American actress, writer and producer

Emily Axford is an American actress, writer, composer, and producer. She is best known for her various roles in CollegeHumor videos, her role as Emily on the truTV comedy Adam Ruins Everything, and for her role on the Pop original Hot Date.

==Early life and education==
Axford grew up in the suburbs of Albany, New York. She attended Bethlehem Central High School, just south of Albany. She earned a Bachelor of Arts degree in religion from George Washington University in 2007. At GWU, she was a part of the co-ed improv troupe called ReceSs. After college, Axford studied at the Upright Citizens Brigade in New York City and then Los Angeles, where she first ventured into internet sketch comedy.

==Career==
From 2011 to 2017, Axford was a writer and actress for digital comedy company CollegeHumor. In 2017, Axford transitioned to working as an executive producer and actress on the Pop show Hot Date, which had begun as a web series for CollegeHumor, alongside her husband Brian Murphy. From 2015 to 2019, Axford co-starred in both the College Humor and TruTV iterations of Adam Ruins Everything.

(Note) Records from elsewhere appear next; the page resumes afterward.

/-! ### wbBarrier -/

@[simp] theorem State.wbBarrier_ints : (s.wbBarrier).ints = s.ints := rfl
@[simp] theorem State.wbBarrier_shadow : (s.wbBarrier).shadow = s.shadow := rfl
@[simp] theorem State.wbBarrier_fregs : (s.wbBarrier).fregs = s.fregs := rfl
@[simp] theorem State.wbBarrier_palTemps : (s.wbBarrier).palTemps = s.palTemps := rfl
@[simp] theorem State.wbBarrier_pc : (s.wbBarrier).pc = s.pc := rfl
@[simp] theorem State.wbBarrier_palmode : (s.wbBarrier).palmode = s.palmode := rfl
@[simp] theorem State.wbBarrier_fpcr : (s.wbBarrier).fpcr = s.fpcr := rfl
@[simp] theorem State.wbBarrier_lockFlag : (s.wbBarrier).lockFlag = s.lockFlag := rfl
@[simp] theorem State.wbBarrier_lockAddr : (s.wbBarrier).lockAddr = s.lockAddr := rfl
@[simp] theorem State.wbBarrier_intrFlag : (s.wbBarrier).intrFlag = s.intrFlag := rfl
@[simp] theorem State.wbBarrier_ibox : (s.wbBarrier).ibox = s.ibox := rfl
@[simp] theorem State.wbBarrier_mbox : (s.wbBarrier).mbox = s.mbox := rfl
@[simp] theorem State.wbBarrier_cbox : (s.wbBarrier).cbox = s.cbox := rfl
@[simp] theorem State.wbBarrier_itb : (s.wbBarrier).itb = s.itb := rfl
@[simp] theorem State.wbBarrier_dtb : (s.wbBarrier).dtb = s.dtb := rfl
@[simp] theorem State.wbBarrier_icache : (s.wbBarrier).icache = s.icache := rfl
@[simp] theorem State.wbBarrier_dcache : (s.wbBarrier).dcache = s.dcache := rfl
@[simp] theorem State.wbBarrier_maf : (s.wbBarrier).maf = s.maf := rfl
@[simp] theorem State.wbBarrier_imaf : (s.wbBarrier).imaf = s.imaf := rfl
@[simp] theorem State.wbBarrier_mbWaits : (s.wbBarrier).mbWaits = s.mbWaits := rfl
@[simp] theorem State.wbBarrier_scache : (s.wbBarrier).scache = s.scache := rfl
@[simp] theorem State.wbBarrier_victims : (s.wbBarrier).victims = s.victims := rfl
@[simp] theorem State.wbBarrier_bcTags : (s.wbBarrier).bcTags = s.bcTags := rfl
@[simp] theorem State.wbBarrier_bcDatas : (s.wbBarrier).bcDatas = s.bcDatas := rfl
@[simp] theorem State.wbBarrier_miss0 : (s.wbBarrier).miss0 = s.miss0 := rfl
@[simp] theorem State.wbBarrier_miss1 : (s.wbBarrier).miss1 = s.miss1 := rfl
@[simp] theorem State.wbBarrier_cmds : (s.wbBarrier).cmds = s.cmds := rfl
@[simp] theorem State.wbBarrier_nopParity : (s.wbBarrier).nopParity = s.nopParity := rfl
@[simp] theorem State.wbBarrier_mchkPending : (s.wbBarrier).mchkPending = s.mchkPending := rfl
@[simp] theorem State.wbBarrier_afterMb : (s.wbBarrier).afterMb = s.afterMb := rfl
@[simp] theorem State.wbBarrier_owed : (s.wbBarrier).owed = s.owed := rfl
@[simp] theorem State.wbBarrier_itbPending : (s.wbBarrier).itbPending = s.itbPending := rfl
@[simp] theorem State.wbBarrier_istreamLost : (s.wbBarrier).istreamLost = s.istreamLost := rfl
@[simp] theorem State.wbBarrier_stalled : (s.wbBarrier).stalled = s.stalled := rfl
@[simp] theorem State.wbBarrier_pulse : (s.wbBarrier).pulse = s.pulse := rfl
@[simp] theorem State.wbBarrier_mem : (s.wbBarrier).mem = s.mem := rfl
@[simp] theorem State.wbBarrier_pins : (s.wbBarrier).pins = s.pins := rfl
@[simp] theorem State.wbBarrier_inputs : (s.wbBarrier).inputs = s.inputs := rfl
@[simp] theorem State.wbBarrier_answers : (s.wbBarrier).answers = s.answers := rfl
@[simp] theorem State.wbBarrier_busOut : (s.wbBarrier).busOut = s.busOut := rfl
@[simp] theorem State.wbBarrier_freeCount : (s.wbBarrier).freeCount = s.freeCount := rfl
@[simp] theorem State.wbBarrier_tally : (s.wbBarrier).tally = s.tally := rfl
@[simp] theorem State.wbBarrier_ended : (s.wbBarrier).ended = s.ended := rfl

/-! ### mafPush -/

@[simp] theorem State.mafPush_ints (l : MafLoad) (k : Bool) : (s.mafPush l k).ints = s.ints := rfl
@[simp] theorem State.mafPush_shadow (l : MafLoad) (k : Bool) : (s.mafPush l k).shadow = s.shadow := rfl
@[simp] theorem State.mafPush_fregs (l : MafLoad) (k : Bool) : (s.mafPush l k).fregs = s.fregs := rfl
@[simp] theorem State.mafPush_palTemps (l : MafLoad) (k : Bool) : (s.mafPush l k).palTemps = s.palTemps := rfl
@[simp] theorem State.mafPush_pc (l : MafLoad) (k : Bool) : (s.mafPush l k).pc = s.pc := rfl
@[simp] theorem State.mafPush_palmode (l : MafLoad) (k : Bool) : (s.mafPush l k).palmode = s.palmode := rfl
@[simp] theorem State.mafPush_fpcr (l : MafLoad) (k : Bool) : (s.mafPush l k).fpcr = s.fpcr := rfl
@[simp] theorem State.mafPush_lockFlag (l : MafLoad) (k : Bool) : (s.mafPush l k).lockFlag = s.lockFlag := rfl
@[simp] theorem State.mafPush_lockAddr (l : MafLoad) (k : Bool) : (s.mafPush l k).lockAddr = s.lockAddr := rfl
@[simp] theorem State.mafPush_intrFlag (l : MafLoad) (k : Bool) : (s.mafPush l k).intrFlag = s.intrFlag := rfl
@[simp] theorem State.mafPush_ibox (l : MafLoad) (k : Bool) : (s.mafPush l k).ibox = s.ibox := rfl
@[simp] theorem State.mafPush_mbox (l : MafLoad) (k : Bool) : (s.mafPush l k).mbox = s.mbox := rfl
@[simp] theorem State.mafPush_cbox (l : MafLoad) (k : Bool) : (s.mafPush l k).cbox = s.cbox := rfl
@[simp] theorem State.mafPush_itb (l : MafLoad) (k : Bool) : (s.mafPush l k).itb = s.itb := rfl
@[simp] theorem State.mafPush_dtb (l : MafLoad) (k : Bool) : (s.mafPush l k).dtb = s.dtb := rfl
@[simp] theorem State.mafPush_icache (l : MafLoad) (k : Bool) : (s.mafPush l k).icache = s.icache := rfl
@[simp] theorem State.mafPush_dcache (l : MafLoad) (k : Bool) : (s.mafPush l k).dcache = s.dcache := rfl
@[simp] theorem State.mafPush_wb (l : MafLoad) (k : Bool) : (s.mafPush l k).wb = s.wb := rfl
@[simp] theorem State.mafPush_wbFence (l : MafLoad) (k : Bool) : (s.mafPush l k).wbFence = s.wbFence := rfl
@[simp] theorem State.mafPush_imaf (l : MafLoad) (k : Bool) : (s.mafPush l k).imaf = s.imaf := rfl
@[simp] theorem State.mafPush_mbWaits (l : MafLoad) (k : Bool) : (s.mafPush l k).mbWaits = s.mbWaits := rfl
@[simp] theorem State.mafPush_scache (l : MafLoad) (k : Bool) : (s.mafPush l k).scache = s.scache := rfl
@[simp] theorem State.mafPush_victims (l : MafLoad) (k : Bool) : (s.mafPush l k).victims = s.victims := rfl
@[simp] theorem State.mafPush_bcTags (l : MafLoad) (k : Bool) : (s.mafPush l k).bcTags = s.bcTags := rfl
@[simp] theorem State.mafPush_bcDatas (l : MafLoad) (k : Bool) : (s.mafPush l k).bcDatas = s.bcDatas := rfl
@[simp] theorem State.mafPush_miss0 (l : MafLoad) (k : Bool) : (s.mafPush l k).miss0 = s.miss0 := rfl
@[simp] theorem State.mafPush_miss1 (l : MafLoad) (k : Bool) : (s.mafPush l k).miss1 = s.miss1 := rfl
@[simp] theorem State.mafPush_cmds (l : MafLoad) (k : Bool) : (s.mafPush l k).cmds = s.cmds := rfl
@[simp] theorem State.mafPush_nopParity (l : MafLoad) (k : Bool) : (s.mafPush l k).nopParity = s.nopParity := rfl
@[simp] theorem State.mafPush_mchkPending (l : MafLoad) (k : Bool) : (s.mafPush l k).mchkPending = s.mchkPending := rfl
@[simp] theorem State.mafPush_afterMb (l : MafLoad) (k : Bool) : (s.mafPush l k).afterMb = s.afterMb := rfl
@[simp] theorem State.mafPush_owed (l : MafLoad) (k : Bool) : (s.mafPush l k).owed = s.owed := rfl
@[simp] theorem State.mafPush_itbPending (l : MafLoad) (k : Bool) : (s.mafPush l k).itbPending = s.itbPending := rfl
@[simp] theorem State.mafPush_istreamLost (l : MafLoad) (k : Bool) : (s.mafPush l k).istreamLost = s.istreamLost := rfl
@[simp] theorem State.mafPush_stalled (l : MafLoad) (k : Bool) : (s.mafPush l k).stalled = s.stalled := rfl
@[simp] theorem State.mafPush_pulse (l : MafLoad) (k : Bool) : (s.mafPush l k).pulse = s.pulse := rfl
@[simp] theorem State.mafPush_mem (l : MafLoad) (k : Bool) : (s.mafPush l k).mem = s.mem := rfl
@[simp] theorem State.mafPush_pins (l : MafLoad) (k : Bool) : (s.mafPush l k).pins = s.pins := rfl
@[simp] theorem State.mafPush_inputs (l : MafLoad) (k : Bool) : (s.mafPush l k).inputs = s.inputs := rfl
@[simp] theorem State.mafPush_answers (l : MafLoad) (k : Bool) : (s.mafPush l k).answers = s.answers := rfl
@[simp] theorem State.mafPush_busOut (l : MafLoad) (k : Bool) : (s.mafPush l k).busOut = s.busOut := rfl
@[simp] theorem State.mafPush_freeCount (l : MafLoad) (k : Bool) : (s.mafPush l k).freeCount = s.freeCount := rfl
@[simp] theorem State.mafPush_tally (l : MafLoad) (k : Bool) : (s.mafPush l k).tally = s.tally := rfl
@[simp] theorem State.mafPush_ended (l : MafLoad) (k : Bool) : (s.mafPush l k).ended = s.ended := rfl
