/-- The bytes of an access, each at its place. -/
theorem datum_add {quad : Bool} {a : PAddr} (h : alignedTo quad a) {i : Nat} (hi : i < sizeOf quad) :
    (a + BitVec.ofNat 40 i).toNat = a.toNat + i := by
  have hs : sizeOf quad = 4 ∨ sizeOf quad = 8 := by cases quad <;> simp [Machine.sizeOf]
  have hlt := a.isLt
  unfold alignedTo at h
  rw [BitVec.toNat_add, BitVec.toNat_ofNat, Nat.mod_eq_of_lt (a := i) (by rcases hs with hs | hs <;> omega)]
  apply Nat.mod_eq_of_lt
  rcases hs with hs | hs <;> rw [hs] at h hi <;> omega

theorem datum_place {quad : Bool} {a : PAddr} (h : alignedTo quad a) {i : Nat} (hi : i < sizeOf quad) :
    granule (a + BitVec.ofNat 40 i) = granule a ∧ ((a + BitVec.ofNat 40 i).setWidth 5).toNat = a.toNat % 32 + i ∧
      (a + BitVec.ofNat 40 i).toNat / 8 = a.toNat / 8 := by
  have hs : sizeOf quad = 4 ∨ sizeOf quad = 8 := by cases quad <;> simp [Machine.sizeOf]
  rw [granule_eq_iff, place_toNat, datum_add h hi]
  unfold alignedTo at h
  rcases hs with hs | hs <;> rw [hs] at h hi <;> omega

/-- What a bank of the Dcache gives at the bytes of an access: those of one line, or none. -/
theorem State.dcByte_datum {quad : Bool} {a : PAddr} (h : alignedTo quad a) (bank1 : Bool) {i : Nat} (hi : i < sizeOf quad) :
    s.dcByte bank1 (a + BitVec.ofNat 40 i) =
      if s.dcEna && !a.getLsbD 39 && (dcGet (dcIndex a) (s.dcache.bank bank1)).hits a then
        some (byteOf (hexDatum quad a (dcGet (dcIndex a) (s.dcache.bank bank1)).data) i)
      else none := by
  obtain ⟨-, h2, h3⟩ := datum_place h hi
  obtain ⟨h4, -, -, h5⟩ := dc_same h3
  simp only [State.dcByte, h4, h5, DcLine.hits_same _ h3, h2, byteOf_hexDatum quad a _ i h hi]

/-- The datum of a load that misses the Dcache. -/
theorem State.datum_sees {locked quad : Bool} {a : PAddr} (h : alignedTo quad a)
    (hm : s.dcServes locked quad a = false) : s.datum locked quad a (hexDatum quad a (s.sees (granule a))) := by
  intro i hi
  obtain ⟨h1, h2, -⟩ := datum_place h hi
  have hb : s.byteAt (a + BitVec.ofNat 40 i) = byteOf (hexDatum quad a (s.sees (granule a))) i := by
    rw [byteOf_hexDatum quad a _ i h hi, State.byteAt, h1, h2]
  rw [← hb, State.loadByte, hm]
  rfl

/-- The datum of a load that the Dcache serves. -/
theorem State.datum_dcache {locked quad : Bool} {a : PAddr} (h : alignedTo quad a) (hs : s.dcServes locked quad a = true) :
    s.datum locked quad a (hexDatum quad a (dcGet (dcIndex a) (s.dcache.bank false)).data) := by
  intro i hi
  have hd : (s.dcByte false a).isSome = true := by
    simp only [State.dcServes, Bool.and_eq_true] at hs
    exact hs.1.2
  have hc : (s.dcEna && !a.getLsbD 39 && (dcGet (dcIndex a) (s.dcache.bank false)).hits a) = true := by
    by_contra hc
    rw [State.dcByte, if_neg hc] at hd
    cases hd
  rw [State.loadByte, hs, State.dcByte_datum h false hi, if_pos hc]
  rfl

/-- A load miss of the memory-like region gets an entry of its own in the miss address file. -/
theorem mafAdd_alone (l : MafLoad) (locked conflict : Bool) (m : List MafEntry) :
    mafAdd l locked conflict false m = m ++ [⟨granule l.pa, [l], locked, conflict⟩] := by
  induction m with
  | nil => rfl
  | cons e rest ih => simp [mafAdd, ih]

/-- What reads of this processor depend on besides the Dcache stays when the DTB pointer moves or the lock is taken. -/
theorem State.byteAt_congr {s t : State} (h1 : t.scache = s.scache) (h2 : t.victims = s.victims) (h3 : t.bcTags = s.bcTags)
    (h3' : t.bcDatas = s.bcDatas) (h4 : t.cbox = s.cbox) (h5 : t.pins = s.pins) (h6 : t.mem = s.mem) (h7 : t.wb = s.wb) (x : PAddr) :
    t.byteAt x = s.byteAt x := by
  rw [State.byteAt, State.sees_congr h1 h2 h3 h3' h4 h5 h6 h7]; rfl

/-- A load from the memory-like region, the Dcache answering plainly: the datum, the lock of an LDx_L, and an entry in the miss
address file unless the Dcache serves it. -/
theorem State.loadMemory_steady {r : Ref} {a : PAddr} (locked : Bool) (t : LoadTarget) (h : alignedTo r.quad a)
    (hm : regionOf a = .memory) (hf : s.dcForced = false) (hd : locked = true ∨ s.dcSteady r.quad false a) :
    ∃ v, s.datum locked r.quad a v ∧
      s.loadMemory r locked t a = State.deliver { s with
        maf := s.mafAfter locked r.quad a t
        lockFlag := locked || s.lockFlag
        lockAddr := if locked then a else s.lockAddr } t v := by
  have h39 := regionOf_memory hm
  have hpush : ∀ u : State, u.mafPush ⟨a, r.quad, t⟩ locked =
      { u with maf := u.maf ++ [⟨granule a, [⟨a, r.quad, t⟩], locked, u.wbHolds (granule a)⟩] } := by
    intro u
    rw [State.mafPush]
    simp only [h39, Bool.and_false, Bool.false_and, mafAdd_alone]
  cases locked with
  | true =>
    have hs : s.dcServes true r.quad a = false := rfl
    refine ⟨_, State.datum_sees h hs, ?_⟩
    simp only [State.loadMemory, hf, Bool.false_eq_true, if_false, if_true, State.loadMiss, hpush, State.mafAfter, hs, Bool.true_or]
    rw [State.sees_congr (s := s) (t := s.takeLock a) rfl rfl rfl rfl rfl rfl rfl rfl]
    rfl
  | false =>
    have hd : s.dcSteady r.quad false a := hd.resolve_left (by decide)
    have he : (s.dcLook false r.quad false a).errors = 0#4 := hd.2.1
    have hh : ((s.dcLook false r.quad false a).hit && !s.mafMatches ⟨a, r.quad, t⟩) = s.dcServes false r.quad a := by
      have hb : (s.dcLook false r.quad false a).hit = (s.dcByte false a).isSome := by
        simp only [State.dcLook, hd.2.2, State.dcByte, h39, Bool.false_or, Bool.not_false, Bool.and_true]
        split <;> simp_all
      rw [hb, State.dcServes]
      rfl
    simp only [State.loadMemory, hf, Bool.false_eq_true, if_false, State.dcReference_steady hd, he, ne_eq, not_true, hh,
      Bool.false_or]
    cases hs : s.dcServes false r.quad a with
    | true =>
      refine ⟨_, State.datum_dcache h hs, ?_⟩
      simp only [if_true, State.mafAfter, hs]
      rfl
    | false =>
      refine ⟨_, State.datum_sees h hs, ?_⟩
      simp only [Bool.false_eq_true, if_false, State.loadMiss, hpush, State.mafAfter, hs]

/-! ## Stores and store-conditionals -/

/-- The bytes of the Dcache do not depend on the write buffer or on a register. -/
theorem State.dcByte_congr {s t : State} (h1 : t.dcache = s.dcache) (h2 : t.mbox = s.mbox) (bank1 : Bool) (x : PAddr) :
    t.dcByte bank1 x = s.dcByte bank1 x := by
  rw [show t.dcByte bank1 x = State.dcByte { s with dcache := t.dcache, mbox := t.mbox } bank1 x from rfl, h1, h2]
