-- ==== Sys2Proof/Laws/Steps.lean ====
section
/-! SUPPORT. What an instruction, a fetch, an environment event, the counters and the work between two steps do to the fields
the invariants of Safety.lean are about. -/

namespace Sys2Proof.Machine

variable (s : State)

/-! ## Loads and stores -/

theorem Keeps.dcReference (q w : Bool) (a : PAddr) : Keeps s (s.dcReference q w a).2 := by
  unfold State.dcReference
  dsimp only
  split
  · exact .refl s
  · exact Keeps.drawn s

theorem Keeps.deliver (t : LoadTarget) (v : Word) : Keeps s (s.deliver t v) := .of_quiet (Quiet.deliver s t v)

theorem Keeps.deliverAny (t : LoadTarget) (q : Bool) : Keeps s (s.deliverAny t q) := .of_quiet (Quiet.deliverAny s t q)

theorem Keeps.loadMiss (q l : Bool) (t : LoadTarget) (a : PAddr) : Keeps s (s.loadMiss q l t a) :=
  Keeps.via (Keeps.deliver _ _ _) rfl rfl rfl rfl rfl

theorem Keeps.loadForced (r : Ref) (t : LoadTarget) (a : PAddr) : Keeps s (s.loadForced r t a) := by
  have h := Keeps.dcReference s r.quad false a
  exact Keeps.trans (.ite (h.trans (Keeps.dcError ..)) h) (Keeps.deliverAny ..)

theorem Keeps.lockIf (l : Bool) (a : PAddr) : Keeps s (if l then s.takeLock a else s) := .ite (Keeps.takeLock s a) (.refl s)

theorem Keeps.loadMemory (r : Ref) (l : Bool) (t : LoadTarget) (a : PAddr) : Keeps s (s.loadMemory r l t a) := by
  have h := Keeps.dcReference s r.quad false a
  exact .ite ((Keeps.lockIf s l a).trans (Keeps.loadForced ..)) (.ite ((Keeps.takeLock s a).trans (Keeps.loadMiss ..))
    (.ite ((h.trans (Keeps.dcError ..)).trans (Keeps.deliverAny ..))
      (.ite (h.trans (Keeps.deliver ..)) (h.trans (Keeps.loadMiss ..)))))

theorem Keeps.wbStore (b : Block) (m : BitVec 8) (d : Hexword) : Keeps s (s.wbStore b m d) :=
  .of_eq (by simp) (by simp) (by simp) (by simp) (by simp)

theorem Keeps.storeMemory (r : Ref) (a : PAddr) (v : Word) : Keeps s (s.storeMemory r a v) := by
  have h : Keeps s ((s.dcReference r.quad true a).2.dcStore r.integer r.quad a v) :=
    (Keeps.dcReference s r.quad true a).trans (.of_eq (by simp) (by simp) (by simp) (by simp) (by simp))
  have h1 := h.trans (Keeps.wbStore _ (granule a) (longsOf r.quad a) (blockData r.quad a v))
  exact .ite h1 (h1.trans (Keeps.dcError ..))

theorem Keeps.writeSlot (n : IntSlot) (v : Word) : Keeps s (s.writeSlot n v) := .of_quiet (Quiet.writeSlot s n v)

theorem Keeps.condMemory (r : Ref) (a : PAddr) (v : Word) : Keeps s (s.condMemory r a v) :=
  Keeps.via (Keeps.writeSlot _ _ _) rfl rfl rfl rfl rfl

theorem Keeps.loadNoncached (r : Ref) (l : Bool) (t : LoadTarget) (a : PAddr) : Keeps s (s.loadNoncached r l t a) := by
  have h := Keeps.lockIf s l a
  have h1 : Keeps s ((if l then s.takeLock a else s).mafPush ⟨a, r.quad, t⟩ l) := h.trans (.of_eq rfl rfl rfl rfl rfl)
  exact .ite (h.trans (Keeps.loadForced ..)) (h1.trans (Keeps.deliverAny ..))

theorem Keeps.storeNoncached (r : Ref) (a : PAddr) (v : Word) : Keeps s (s.storeNoncached r a v) :=
  .ite (Keeps.storeMemory ..) (Keeps.wbStore ..)

theorem Keeps.condNoncached (r : Ref) (a : PAddr) (v : Word) : Keeps s (s.condNoncached r a v) :=
  have h : Keeps s ((s.dropLock.wbAllocate (granule a) (.cond (s.intSlot r.ra)) (longsOf r.quad a) (blockData r.quad a v)).writeSlot
      (s.intSlot r.ra) (ofBool64 (s.freeNow.getLsbD 0))) := Keeps.via (Keeps.writeSlot ..) rfl rfl rfl rfl rfl
  h.trans (Keeps.drawn _)

theorem Keeps.cboxAfterRead (r : CboxReg) : Keeps s (s.cboxAfterRead r) := by
  cases r <;> exact .of_eq rfl rfl rfl rfl rfl

theorem Keeps.payRead (r : CboxReg) : Keeps s (s.payRead r) := .ite (.of_eq rfl rfl rfl rfl rfl) (.refl s)

theorem Keeps.owe (a b c : Bool) : Keeps s (s.owe a b c) := .ite (.refl s) (.of_eq rfl rfl rfl rfl rfl)

theorem KeepsRes.ite {r r' : Res State} {c : Prop} [Decidable c] (h : KeepsRes s r) (h' : KeepsRes s r') :
    KeepsRes s (if c then r else r') := by
  split
  · exact h
  · exact h'

theorem KeepsRes.ordered {same : Bool} {r : Res State} (h : KeepsRes s r) : KeepsRes s (s.ordered same r) :=
  .ite s h (.refused ..)

theorem KeepsRes.cboxWrite (r : CboxReg) (v : Word) : KeepsRes s (s.cboxWrite r v) := by
  cases r
  case scCtl =>
    have h : Keeps s { s with cbox := { s.cbox with scCtl := v.setWidth 16 } } := .of_eq rfl rfl rfl rfl rfl
    exact .ite s (.refused ..) (.ite s (.refused ..) (.ite s (.refused ..)
      (.ordered s (.next (Keeps.trans (.ite (h.trans (.of_quiet (Quiet.scFlush _))) h) (Keeps.owe ..))))))
  case bcControl =>
    exact .ite s (.refused ..) (.ite s (.refused ..) (.ite s (.refused ..)
      (.ordered s (.next (Keeps.via (Keeps.owe ..) rfl rfl rfl rfl rfl)))))
  case bcConfig =>
    exact .ite s (.refused ..) (.ite s (.refused ..)
      (.ordered s (.next (Keeps.via (Keeps.owe ..) rfl rfl rfl rfl rfl))))
  all_goals exact .next (.refl s)

theorem KeepsRes.loadAt (r : Ref) (l : Bool) (t : LoadTarget) (pa : PAddr) : KeepsRes s (s.loadAt r l t pa) := by
  unfold State.loadAt
  dsimp only
  split
  · exact .next (Keeps.loadMemory ..)
  · exact .next (Keeps.loadNoncached ..)
  · unfold State.loadCbox
    split
    · exact .fault ..
    · refine .ite s (.refused ..) (.ite s (.refused ..) (.next ?_))
      exact (((Keeps.cboxAfterRead s _).trans (Keeps.drawn _)).trans (Keeps.payRead ..)).trans (Keeps.deliver ..)

theorem KeepsRes.trans {s t : State} {r : Res State} (h : Keeps s t) (h' : KeepsRes t r) : KeepsRes s r :=
  ⟨fun u hu => h.trans (h'.of u hu)⟩

theorem KeepsRes.storeAt (r : Ref) (pa : PAddr) (v : Word) : KeepsRes s (s.storeAt r pa v) := by
  unfold State.storeAt
  dsimp only
  split
  · exact .next (Keeps.storeMemory ..)
  · exact .next (Keeps.storeNoncached ..)
  · unfold State.storeCbox
    split
    · exact .fault ..
    · exact .trans (.ite (.refl s) (Keeps.drawn s)) (KeepsRes.cboxWrite ..)

theorem KeepsRes.condAt (r : Ref) (pa : PAddr) (v : Word) : KeepsRes s (s.condAt r pa v) := by
  unfold State.condAt
  dsimp only
  split
  · exact .ite s (.refused ..) (.next (Keeps.condMemory ..))
  · exact .next (Keeps.condNoncached ..)
  · unfold condCbox
    split
    · exact .fault ..
    · exact .refused ..

theorem KeepsRes.dstream {r : Ref} {access : State → PAddr → Res State} (ha : ∀ t pa, KeepsRes t (access t pa)) :
    KeepsRes s (s.dstream r access) := by
  constructor
  intro t ht
  rcases State.dstream_eq_next ht with ⟨pa, hit, u, _, _, hacc, rfl⟩ | ⟨e, bits, _, rfl⟩
  · refine ((Keeps.touchDtb s hit).trans ((ha _ _).of u hacc)).trans ?_
    exact Keeps.via (Keeps.advance { u with afterMb := false }) rfl rfl rfl rfl rfl
  · exact Keeps.mmTrap ..

theorem KeepsRes.load (r : Ref) (l : Bool) (t : LoadTarget) : KeepsRes s (s.load r l t) :=
  .dstream s fun u _ => KeepsRes.loadAt u r l t _

theorem KeepsRes.store (r : Ref) (v : Word) : KeepsRes s (s.store r v) := .dstream s fun u _ => KeepsRes.storeAt u r _ v

theorem KeepsRes.storeCond (r : Ref) (v : Word) : KeepsRes s (s.storeCond r v) := .dstream s fun u _ => KeepsRes.condAt u r _ v

/-! ## Internal processor registers -/

theorem Keeps.iprAfterRead (r : Ipr) : Keeps s (s.iprAfterRead r) := by
  cases r <;> exact .of_eq rfl rfl rfl rfl rfl

/-- ICSR after a write: only named bits are ones. -/
theorem icsr_write (v i f : Word) :
    ((v &&& icsrWritable) ||| (i &&& 0x4000000000#64) ||| (f &&& 0x2000000000#64)) &&& ~~~0xFF7FF00300#64 = 0#64 := by
  simp only [BitVec.and_or_distrib_right, BitVec.and_assoc]
  rw [show icsrWritable &&& ~~~0xFF7FF00300#64 = 0#64 by decide,
    show (0x4000000000#64 : Word) &&& ~~~0xFF7FF00300#64 = 0#64 by decide,
    show (0x2000000000#64 : Word) &&& ~~~0xFF7FF00300#64 = 0#64 by decide]
  simp

theorem mcsr_write {v : Word} (h : v.getLsbD 3 = false) (h' : v.getLsbD 5 = false) :
    v.setWidth 6 &&& 0b101000#6 = 0#6 := by
  apply BitVec.eq_of_getLsbD_eq
  intro i hi
  simp only [BitVec.getLsbD_and, BitVec.getLsbD_setWidth]
  interval_cases i <;> simp_all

Axford and Murphy co-wrote HEY, U UP? (For a Serious Relationship): How to Turn Your Booty Call into Your Emergency Contact, a satirical relationship advice book that was published in 2018. She and Murphy have, in conjunction with Caldwell Tanner, hosted 8-Bit Book Club (2016–2018), a podcast in which they read and discussed video game novels.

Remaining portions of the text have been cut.